But herein lies the problem. I’ve got a body that, due to chronic illness and various special needs (like regular cancer screening), and that needs to be rested and healed far more than I seem to be mentally ready to accept. Thus that challenge for me is to find ways to keep my brain satisfied with a modicum of activity while giving my body time off here and there to heal and recover. Writing, such as I’m doing now is one outlet, but not a perfect one because it still takes a certain amount of physical energy (along with bad posture since I haven’t figured out a way to do this lying down). Watching movies or bad TV are other ways, but I usually lose interest pretty quickly.

One book I’ve been reading, The Pain Survival Guide, talks a lot about pacing. It stresses the importance of balancing work and rest, of breaking activities into short segments interspersed with rest and so forth. Sometimes I get it. Sometimes I don’t, as in last Saturday, the first day I felt really energetic since my procedure, so I did as much as I could, probably dooming me to a day of exhaustion and pain on Sunday. (The sudden change in the weather probably didn’t help much either on Sunday.)
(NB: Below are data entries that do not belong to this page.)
-- ==== Sys2Proof/Laws/PerInstr.lean ====
section
/-! SUPPORT. Statements about every instruction as syntax, one lemma per constructor. -/

namespace Sys2Proof.Laws.Encoding

/-- A command's fields are legal (30_encoding R74), its RSV is 0 and its TS is 0 but for GEN and VER
(R70, R71), and its word has those fields. -/
def Statement (i : Instr) : Prop :=
  i.wellFormed = true ∧ i.fields.rsv = 0 ∧ (i.fields.ts = 0 ∨ i.fields.op = 4 ∨ i.fields.op = 5)
    ∧ CommandFields.ofWord (encode i) = i.fields

theorem nop : Statement .nop := by unfold Statement; decide
theorem loadHex : Statement .loadHex := by unfold Statement; decide
theorem loadRaw : Statement .loadRaw := by unfold Statement; decide
theorem step : Statement .step := by unfold Statement; decide
theorem genS : Statement .genS := by unfold Statement; decide
theorem genT : Statement .genT := by unfold Statement; decide
theorem verS : Statement .verS := by unfold Statement; decide
theorem verT : Statement .verT := by unfold Statement; decide
theorem b32Enc : Statement .b32Enc := by unfold Statement; decide

end Sys2Proof.Laws.Encoding
end

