/-- Byte strings of one length with the same bits are equal. -/
theorem eq_of_b32Bit_eq {s t : List Byte} (hlen : s.length = t.length)
    (h : ∀ k < 8 * s.length, b32Bit s k = b32Bit t k) : s = t := by
  refine List.ext_getElem hlen fun i hs ht => BitVec.eq_of_getLsbD_eq fun b hb => ?_
  have hk : 8 * i + (7 - b) < 8 * s.length := by omega
  have hbyte : (8 * i + (7 - b)) / 8 = i := by omega
  have hpos : 7 - (8 * i + (7 - b)) % 8 = b := by omega
  have hbit := h _ hk
  rw [b32Bit_of_lt hk, b32Bit_of_lt (hlen ▸ hk), hbyte, hpos, List.getD_eq_getElem _ _ hs,
    List.getD_eq_getElem _ _ ht] at hbit
  rw [BitVec.getLsbD, BitVec.getLsbD, Bool.eq_iff_iff, ← Bool.toNat_eq_one, hbit, Bool.toNat_eq_one]

theorem b32ClosedForm_injective {s t : List Byte} (hlen : s.length = t.length)
    (h : b32ClosedForm s = b32ClosedForm t) : s = t := by
  refine eq_of_b32Bit_eq hlen fun k hk => ?_
  rw [b32ClosedForm, b32ClosedForm, hlen, List.map_inj_left] at h
  obtain ⟨hs, hsbit⟩ := groupValue_bits (b32Bit_lt_two s) (k / 5)
  obtain ⟨ht, htbit⟩ := groupValue_bits (b32Bit_lt_two t) (k / 5)
  have hchar := h (k / 5) (List.mem_range.2 (by omega))
  rw [b32Char_eq_alphabet, b32Char_eq_alphabet] at hchar
  have hgroup := alphabet_inj hs ht hchar
  have hq : k % 5 < 5 := Nat.mod_lt k (by decide)
  rw [← Nat.div_add_mod k 5, hsbit _ hq, htbit _ hq, hgroup]

theorem mem_b32ClosedForm_range {s : List Byte} {ch : Byte} (h : ch ∈ b32ClosedForm s) :
    (0x41 ≤ ch.toNat ∧ ch.toNat ≤ 0x5A) ∨ (0x32 ≤ ch.toNat ∧ ch.toNat ≤ 0x37) := by
  obtain ⟨j, -, rfl⟩ := List.mem_map.1 h
  obtain ⟨hlt, -⟩ := groupValue_bits (b32Bit_lt_two s) j
  rw [b32Char_eq_alphabet]
  exact alphabet_range hlt

theorem b32_noPad_eq_closedForm (s : List Byte) : b32 s .noPad = b32ClosedForm s :=
  b32RollingBufferIsClosedForm s

theorem b32ClosedForm_length (s : List Byte) : (b32ClosedForm s).length = (8 * s.length + 4) / 5 := by
  rw [b32ClosedForm, List.length_map, List.length_range]

/-- A text is the closed form and, under PAD only, copies of '=' (41_base32 R101). -/
theorem exists_b32_eq_closedForm_append (p : B32Pad) (s : List Byte) :
    ∃ n, b32 s p = b32ClosedForm s ++ List.replicate n 0x3D ∧ (p = .noPad → n = 0) := by
  rw [← b32_noPad_eq_closedForm]
  cases p with
  | noPad => exact ⟨0, (List.append_nil _).symm, fun _ => rfl⟩
  | pad => exact ⟨_, rfl, nofun⟩

/-- Settles O47: the closed form is at the front of the text, with its length fixed by that of the input. -/
theorem b32IsInjectiveOverItsAlphabet : Obligations.B32IsInjectiveOverItsAlphabet := by
  intro p s t
  obtain ⟨n, hs, hn⟩ := exists_b32_eq_closedForm_append p s
  obtain ⟨m, ht, -⟩ := exists_b32_eq_closedForm_append p t
  refine ⟨fun hlen h => ?_, fun ch hch => ?_⟩
  · rw [hs, ht] at h
    exact b32ClosedForm_injective hlen
      (List.append_inj_left h (by rw [b32ClosedForm_length, b32ClosedForm_length, hlen]))
  · rw [hs, List.mem_append, List.mem_replicate] at hch
    obtain hch | ⟨hpos, hch⟩ := hch
    · exact (mem_b32ClosedForm_range hch).imp_right .inl
    · cases p with
      | noPad => exact absurd (hn rfl) hpos
      | pad => exact .inr (.inr ⟨rfl, hch⟩)

/-! ### The B32ENC command -/

/-- B32_OUT_LEN holds the length of any text that fits B32_OUT. -/
theorem b32OutLen_toNat {text : List Byte} (h : text.length ≤ 104) :
    (BitVec.ofNat 7 text.length).toNat = text.length :=
  (BitVec.toNat_ofNat _ 7).trans (Nat.mod_eq_of_lt (by omega))

theorem b32Buffer_getElem (text : List Byte) (i : Fin 104) :
    (b32Buffer text)[i] = if h : i.val < text.length then text[i.val] else 0 := by
  split
  · next h => simp [b32Buffer, h]
  · next h => exact b32Buffer_rest text i (not_lt.1 h)

/-- The pending B32ENC completes with its result in the block's build. -/
theorem exec_b32Enc {s : State} {k : Snapshot} (h : s.pending = some ⟨some .b32Enc, k⟩) :
    exec .b32Enc s =
      .next (applyWrites (b32EncResult s.cfg k).writes (s.completed (b32EncResult s.cfg k).err)) := by
  rw [exec_eq_finish, operands_of_pending h, finish_eq_applyWrites_completed]
  rfl

/-- Settles O29: the result by SLEN, whose text fits the buffer. -/
theorem b32EncEncodesTheStagedBytes : Obligations.B32EncEncodesTheStagedBytes := by
  refine fun s k hp => ⟨fun hlong => ?_, fun hshort => ?_⟩
  · rw [exec_b32Enc hp, b32EncResult_of_long s.cfg hlong]
    rfl
  · have hlen := b32_stagedBytes_length_le k s.cfg.b32Pad
    refine ⟨b32 (stagedBytes k) s.cfg.b32Pad, b32Buffer _, _, rfl, hlen, b32OutLen_toNat hlen,
      b32Buffer_getElem _, ?_⟩
    rw [exec_b32Enc hp, b32EncResult_of_short s.cfg hshort]
    rfl

end Sys2Proof.Machine
end

section
/-! PROOFS of the family 42_seed: the hex form of the secret and the commands LOADHEX and LOADRAW
(42_seed R111 to R117). -/

namespace Sys2Proof.Machine

/-! ### Hex digits -/

/-- The two ranges of digits (42_seed R111). -/
theorem hexVal_eq_some_iff (ch n : Byte) :
    hexVal ch = some n ↔
      (0x30 ≤ ch.toNat ∧ ch.toNat ≤ 0x39 ∧ n.toNat = ch.toNat - 0x30)
        ∨ (0x61 ≤ ch.toNat ∧ ch.toNat ≤ 0x66 ∧ n.toNat = ch.toNat - 0x61 + 10) := by
  unfold hexVal
  split
  · next hdigit =>
    rw [Option.some.injEq, ← BitVec.toNat_inj]
    bv_omega
  · next hnotDigit =>
    split
    · next hletter =>
      rw [Option.some.injEq, ← BitVec.toNat_inj]
      bv_omega
    · next hnotLetter =>
      simp only [reduceCtorEq, false_iff]
      omega

theorem isHex_eq_true_iff (ch : Byte) : isHex ch = true ↔ ∃ n, hexVal ch = some n :=
  Option.isSome_iff_exists

/-- Settles O24: the two ranges of `hexVal_eq_some_iff`, and `isHex` says that a value exists. -/
theorem hexDigitsAndTheirValues : Obligations.HexDigitsAndTheirValues :=
  fun ch => ⟨hexVal_eq_some_iff ch, isHex_eq_true_iff ch⟩

/-- A hex digit is worth a nibble. -/
theorem hexVal_lt {ch n : Byte} (h : hexVal ch = some n) : n.toNat < 16 := by
  obtain ⟨_, _, hn⟩ | ⟨_, _, hn⟩ := (hexVal_eq_some_iff ch n).1 h <;> omega

/-- Each of the sixteen nibbles is the value of its character. -/
theorem hexVal_hexChar : ∀ n < 16, hexVal (hexChar n) = some (BitVec.ofNat 8 n) := by decide

theorem isHex_hexChar {n : Nat} (h : n < 16) : isHex (hexChar n) = true :=
  (isHex_eq_true_iff _).2 ⟨_, hexVal_hexChar n h⟩

/-! ### Hex text -/

/-- A decoded byte is its pair of digits, the high nibble first; 8 bits hold it (42_seed R112). -/
theorem hexDecode_getElem_toNat {h : Vector Byte 64} (valid : ∀ i : Fin 64, isHex h[i] = true)
    (i : Fin 32) {hi lo : Byte} (hhi : hexVal h[2 * i.val] = some hi)
    (hlo : hexVal h[2 * i.val + 1] = some lo) :
    (hexDecode h valid)[i].toNat = 16 * hi.toNat + lo.toNat := by
  have hhi_lt := hexVal_lt hhi
  have hlo_lt := hexVal_lt hlo
  simp only [hexDecode, Fin.getElem_fin, Vector.getElem_ofFn, hhi, hlo, Option.get_some]
  bv_omega

theorem hexText_high (key : Vector Byte 32) (i : Fin 32) :
    (hexText key)[2 * i.val] = hexChar (key[i].toNat / 16) := by
  simp [hexText]

theorem hexText_low (key : Vector Byte 32) (i : Fin 32) :
    (hexText key)[2 * i.val + 1] = hexChar (key[i].toNat % 16) := by
  have hhalf : (2 * i.val + 1) / 2 = i.val := by omega
  simp [hexText, hhalf]

theorem isHex_hexText (key : Vector Byte 32) (i : Fin 64) : isHex (hexText key)[i] = true := by
  simp only [hexText, Fin.getElem_fin, Vector.getElem_ofFn]
  split
  · exact isHex_hexChar (by omega)
  · exact isHex_hexChar (by omega)

/-- Decoding the hex text of a key gives the key (42_seed R117). -/
theorem hexDecode_hexText (key : Vector Byte 32) :
    hexDecode (hexText key) (isHex_hexText key) = key := by
  refine Vector.ext fun j hj => BitVec.eq_of_toNat_eq ?_
  have hhi := hexVal_hexChar (key[j].toNat / 16) (by omega)
  have hlo := hexVal_hexChar (key[j].toNat % 16) (by omega)
  calc (hexDecode (hexText key) (isHex_hexText key))[j].toNat
      = 16 * (BitVec.ofNat 8 (key[j].toNat / 16)).toNat + (BitVec.ofNat 8 (key[j].toNat % 16)).toNat :=
        hexDecode_getElem_toNat (isHex_hexText key) ⟨j, hj⟩
          ((congrArg hexVal (hexText_high key ⟨j, hj⟩)).trans hhi)
          ((congrArg hexVal (hexText_low key ⟨j, hj⟩)).trans hlo)
    _ = key[j].toNat := by simp only [BitVec.toNat_ofNat]; omega

/-! ### The commands -/

/-- A pending command completes with the writes of its result. -/
theorem exec_of_execute {s : State} {i : Instr} {k : Snapshot} {r : Result}
    (hp : s.pending = some ⟨some i, k⟩) (hr : execute i s.cfg k = r) :
    exec i s = .next (applyWrites r.writes (s.completed r.err)) := by
  rw [exec_eq_finish, operands_of_pending hp, hr, finish_eq_applyWrites_completed]

/-- LOADHEX of a valid text commits the bytes it spells (42_seed R115). -/
theorem exec_loadHex_of_valid {s : State} {k : Snapshot} (hp : s.pending = some ⟨some .loadHex, k⟩)
    (hv : ValidHex k.stage k.slen.toNat) {key : Vector Byte 32} (hkey : hexDecode k.stage hv.2 = key) :
    exec .loadHex s = .next { s.completed .none with secret := key, seedValid := true } :=
  hkey ▸ exec_of_execute hp (loadHexResult_of_valid hv)

/-- LOADRAW of 32 bytes commits them (42_seed R116). -/
theorem exec_loadRaw_of_length {s : State} {k : Snapshot} (hp : s.pending = some ⟨some .loadRaw, k⟩)
    (hl : k.slen.toNat = 32) {key : Vector Byte 32} (hkey : rawSecret k.stage = key) :
    exec .loadRaw s = .next { s.completed .none with secret := key, seedValid := true } :=
  hkey ▸ exec_of_execute hp (loadRawResult_of_length hl)

theorem rawSecret_getElem (stage : Vector Byte 64) (i : Fin 32) :
    (rawSecret stage)[i] = stage[i.val] := by
  simp [rawSecret]
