-- ==== Sys2Proof/Laws/State.lean ====
section
/-! SUPPORT. One lemma for each field and each named update of State, so that no later proof unfolds an update. -/

namespace Sys2Proof.Machine

/-! ### Success writes `result` only. -/

@[simp] theorem State.complete_mem (s : State) : (s.complete).mem = s.mem := rfl
@[simp] theorem State.complete_ip (s : State) : (s.complete).ip = s.ip := rfl
@[simp] theorem State.complete_ds (s : State) : (s.complete).ds = s.ds := rfl
@[simp] theorem State.complete_cs (s : State) : (s.complete).cs = s.cs := rfl
@[simp] theorem State.complete_cl (s : State) : (s.complete).cl = s.cl := rfl
@[simp] theorem State.complete_status (s : State) : (s.complete).status = s.status := rfl
@[simp] theorem State.complete_strict (s : State) : (s.complete).strict = s.strict := rfl
@[simp] theorem State.complete_cfg (s : State) : (s.complete).cfg = s.cfg := rfl
@[simp] theorem State.complete_run (s : State) : (s.complete).run = s.run := rfl
@[simp] theorem State.complete_result (s : State) : (s.complete).result = some .continued := rfl
@[simp] theorem State.complete_commands (s : State) : (s.complete).commands = s.commands := rfl
@[simp] theorem State.complete_halts (s : State) : (s.complete).halts = s.halts := rfl

/-! ### Termination writes `result` only. -/

@[simp] theorem State.terminate_mem (s : State) : (s.terminate).mem = s.mem := rfl
@[simp] theorem State.terminate_ip (s : State) : (s.terminate).ip = s.ip := rfl
@[simp] theorem State.terminate_ds (s : State) : (s.terminate).ds = s.ds := rfl
@[simp] theorem State.terminate_cs (s : State) : (s.terminate).cs = s.cs := rfl
@[simp] theorem State.terminate_cl (s : State) : (s.terminate).cl = s.cl := rfl
@[simp] theorem State.terminate_status (s : State) : (s.terminate).status = s.status := rfl
@[simp] theorem State.terminate_strict (s : State) : (s.terminate).strict = s.strict := rfl
@[simp] theorem State.terminate_cfg (s : State) : (s.terminate).cfg = s.cfg := rfl
@[simp] theorem State.terminate_run (s : State) : (s.terminate).run = s.run := rfl
@[simp] theorem State.terminate_result (s : State) : (s.terminate).result = some .terminated := rfl
@[simp] theorem State.terminate_commands (s : State) : (s.terminate).commands = s.commands := rfl
@[simp] theorem State.terminate_halts (s : State) : (s.terminate).halts = s.halts := rfl

/-! ### Taking a failure writes `status` and `result` only (R120). -/

@[simp] theorem State.fail_mem (k : FailKind) (s : State) : (s.fail k).mem = s.mem := rfl
@[simp] theorem State.fail_ip (k : FailKind) (s : State) : (s.fail k).ip = s.ip := rfl
@[simp] theorem State.fail_ds (k : FailKind) (s : State) : (s.fail k).ds = s.ds := rfl
@[simp] theorem State.fail_cs (k : FailKind) (s : State) : (s.fail k).cs = s.cs := rfl
@[simp] theorem State.fail_cl (k : FailKind) (s : State) : (s.fail k).cl = s.cl := rfl
@[simp] theorem State.fail_status (k : FailKind) (s : State) : (s.fail k).status = if s.strict then .error else s.status := rfl
@[simp] theorem State.fail_strict (k : FailKind) (s : State) : (s.fail k).strict = s.strict := rfl
@[simp] theorem State.fail_cfg (k : FailKind) (s : State) : (s.fail k).cfg = s.cfg := rfl
@[simp] theorem State.fail_run (k : FailKind) (s : State) : (s.fail k).run = s.run := rfl
@[simp] theorem State.fail_result (k : FailKind) (s : State) : (s.fail k).result = some (.failed k) := rfl
@[simp] theorem State.fail_commands (k : FailKind) (s : State) : (s.fail k).commands = s.commands := rfl
@[simp] theorem State.fail_halts (k : FailKind) (s : State) : (s.fail k).halts = s.halts := rfl

/-! ### A fetch fault writes `ip`, `status` and `result` only (R121). -/

@[simp] theorem State.fetchFault_mem (a : Nat) (s : State) : (s.fetchFault a).mem = s.mem := rfl
@[simp] theorem State.fetchFault_ip (a : Nat) (s : State) : (s.fetchFault a).ip = a := rfl
@[simp] theorem State.fetchFault_ds (a : Nat) (s : State) : (s.fetchFault a).ds = s.ds := rfl
@[simp] theorem State.fetchFault_cs (a : Nat) (s : State) : (s.fetchFault a).cs = s.cs := rfl
@[simp] theorem State.fetchFault_cl (a : Nat) (s : State) : (s.fetchFault a).cl = s.cl := rfl
@[simp] theorem State.fetchFault_status (a : Nat) (s : State) : (s.fetchFault a).status = .error := rfl
@[simp] theorem State.fetchFault_strict (a : Nat) (s : State) : (s.fetchFault a).strict = s.strict := rfl
@[simp] theorem State.fetchFault_cfg (a : Nat) (s : State) : (s.fetchFault a).cfg = s.cfg := rfl
@[simp] theorem State.fetchFault_run (a : Nat) (s : State) : (s.fetchFault a).run = s.run := rfl
@[simp] theorem State.fetchFault_result (a : Nat) (s : State) : (s.fetchFault a).result = some .faulted := rfl
@[simp] theorem State.fetchFault_commands (a : Nat) (s : State) : (s.fetchFault a).commands = s.commands := rfl
@[simp] theorem State.fetchFault_halts (a : Nat) (s : State) : (s.fetchFault a).halts = s.halts := rfl

/-! ### `halt` writes `status` only (R108). -/

@[simp] theorem State.halt_mem (s : State) : (s.halt).mem = s.mem := rfl
@[simp] theorem State.halt_ip (s : State) : (s.halt).ip = s.ip := rfl
@[simp] theorem State.halt_ds (s : State) : (s.halt).ds = s.ds := rfl
@[simp] theorem State.halt_cs (s : State) : (s.halt).cs = s.cs := rfl
@[simp] theorem State.halt_cl (s : State) : (s.halt).cl = s.cl := rfl
@[simp] theorem State.halt_status (s : State) : (s.halt).status = .user := rfl
@[simp] theorem State.halt_strict (s : State) : (s.halt).strict = s.strict := rfl
@[simp] theorem State.halt_cfg (s : State) : (s.halt).cfg = s.cfg := rfl
@[simp] theorem State.halt_run (s : State) : (s.halt).run = s.run := rfl
@[simp] theorem State.halt_result (s : State) : (s.halt).result = s.result := rfl
@[simp] theorem State.halt_commands (s : State) : (s.halt).commands = s.commands := rfl
@[simp] theorem State.halt_halts (s : State) : (s.halt).halts = s.halts := rfl

/-! ### After a cycle of a run only `run` is written (R106). -/

@[simp] theorem afterCycle_mem (r : RunCtl) (s : State) : (afterCycle r s).mem = s.mem := rfl
@[simp] theorem afterCycle_ip (r : RunCtl) (s : State) : (afterCycle r s).ip = s.ip := rfl
@[simp] theorem afterCycle_ds (r : RunCtl) (s : State) : (afterCycle r s).ds = s.ds := rfl
@[simp] theorem afterCycle_cs (r : RunCtl) (s : State) : (afterCycle r s).cs = s.cs := rfl
@[simp] theorem afterCycle_cl (r : RunCtl) (s : State) : (afterCycle r s).cl = s.cl := rfl
@[simp] theorem afterCycle_status (r : RunCtl) (s : State) : (afterCycle r s).status = s.status := rfl
@[simp] theorem afterCycle_strict (r : RunCtl) (s : State) : (afterCycle r s).strict = s.strict := rfl
@[simp] theorem afterCycle_cfg (r : RunCtl) (s : State) : (afterCycle r s).cfg = s.cfg := rfl
@[simp] theorem afterCycle_run (r : RunCtl) (s : State) : (afterCycle r s).run = (if s.result = some .terminated then none else some { r with steps := r.steps + 1 }) := rfl
@[simp] theorem afterCycle_result (r : RunCtl) (s : State) : (afterCycle r s).result = s.result := rfl
@[simp] theorem afterCycle_commands (r : RunCtl) (s : State) : (afterCycle r s).commands = s.commands := rfl
@[simp] theorem afterCycle_halts (r : RunCtl) (s : State) : (afterCycle r s).halts = s.halts := rfl

/-! ### A boundary takes one input of the host and writes `status` where it is a halt (R108). -/

@[simp] theorem takeHalt_mem (s : State) : (takeHalt s).mem = s.mem := by
  unfold takeHalt; split <;> rfl
@[simp] theorem takeHalt_ip (s : State) : (takeHalt s).ip = s.ip := by
  unfold takeHalt; split <;> rfl
@[simp] theorem takeHalt_ds (s : State) : (takeHalt s).ds = s.ds := by
  unfold takeHalt; split <;> rfl
@[simp] theorem takeHalt_cs (s : State) : (takeHalt s).cs = s.cs := by
  unfold takeHalt; split <;> rfl
@[simp] theorem takeHalt_cl (s : State) : (takeHalt s).cl = s.cl := by
  unfold takeHalt; split <;> rfl
@[simp] theorem takeHalt_status (s : State) : (takeHalt s).status = (if s.halts.head? = some true then .user else s.status) := by
  unfold takeHalt; split <;> rfl
@[simp] theorem takeHalt_strict (s : State) : (takeHalt s).strict = s.strict := by
  unfold takeHalt; split <;> rfl
@[simp] theorem takeHalt_cfg (s : State) : (takeHalt s).cfg = s.cfg := by
  unfold takeHalt; split <;> rfl
@[simp] theorem takeHalt_run (s : State) : (takeHalt s).run = s.run := by
  unfold takeHalt; split <;> rfl
@[simp] theorem takeHalt_result (s : State) : (takeHalt s).result = s.result := by
  unfold takeHalt; split <;> rfl
@[simp] theorem takeHalt_commands (s : State) : (takeHalt s).commands = s.commands := by
  unfold takeHalt; split <;> rfl
@[simp] theorem takeHalt_halts (s : State) : (takeHalt s).halts = s.halts.tail := by
  unfold takeHalt; split <;> rfl

end Sys2Proof.Machine
end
Coping with chronic illness (psoriatic arthritis and migraines in my case) result in a constant struggle between wants and needs. I want to do so much, I need to rest more. I want my pain, exhaustion and fatigue to go away. I need to be patient. I want to control the circumstances of my disease. I need to let go. Falling into bad habits, ruts, patterns of behavior that exacerbate the struggle is easy to do. Finding ways out much harder. But I’m still trying.



April 21, 2010

Freedom is Like That

Filed under: Uncategorized — me @ 8:45 pm

Recovering from my colonoscopy yesterday I watched the movie Latter Days, which was recommended to me by my friend Brian. I was pleasantly surprised. I had expected a movie much more shallow than what this film turned out to be. It is basically a gay romantic comedy featuring an LA party boy and a Mormon missionary. It was well done, not nearly as one-dimensional as I expected after reading the blurb on Netflix.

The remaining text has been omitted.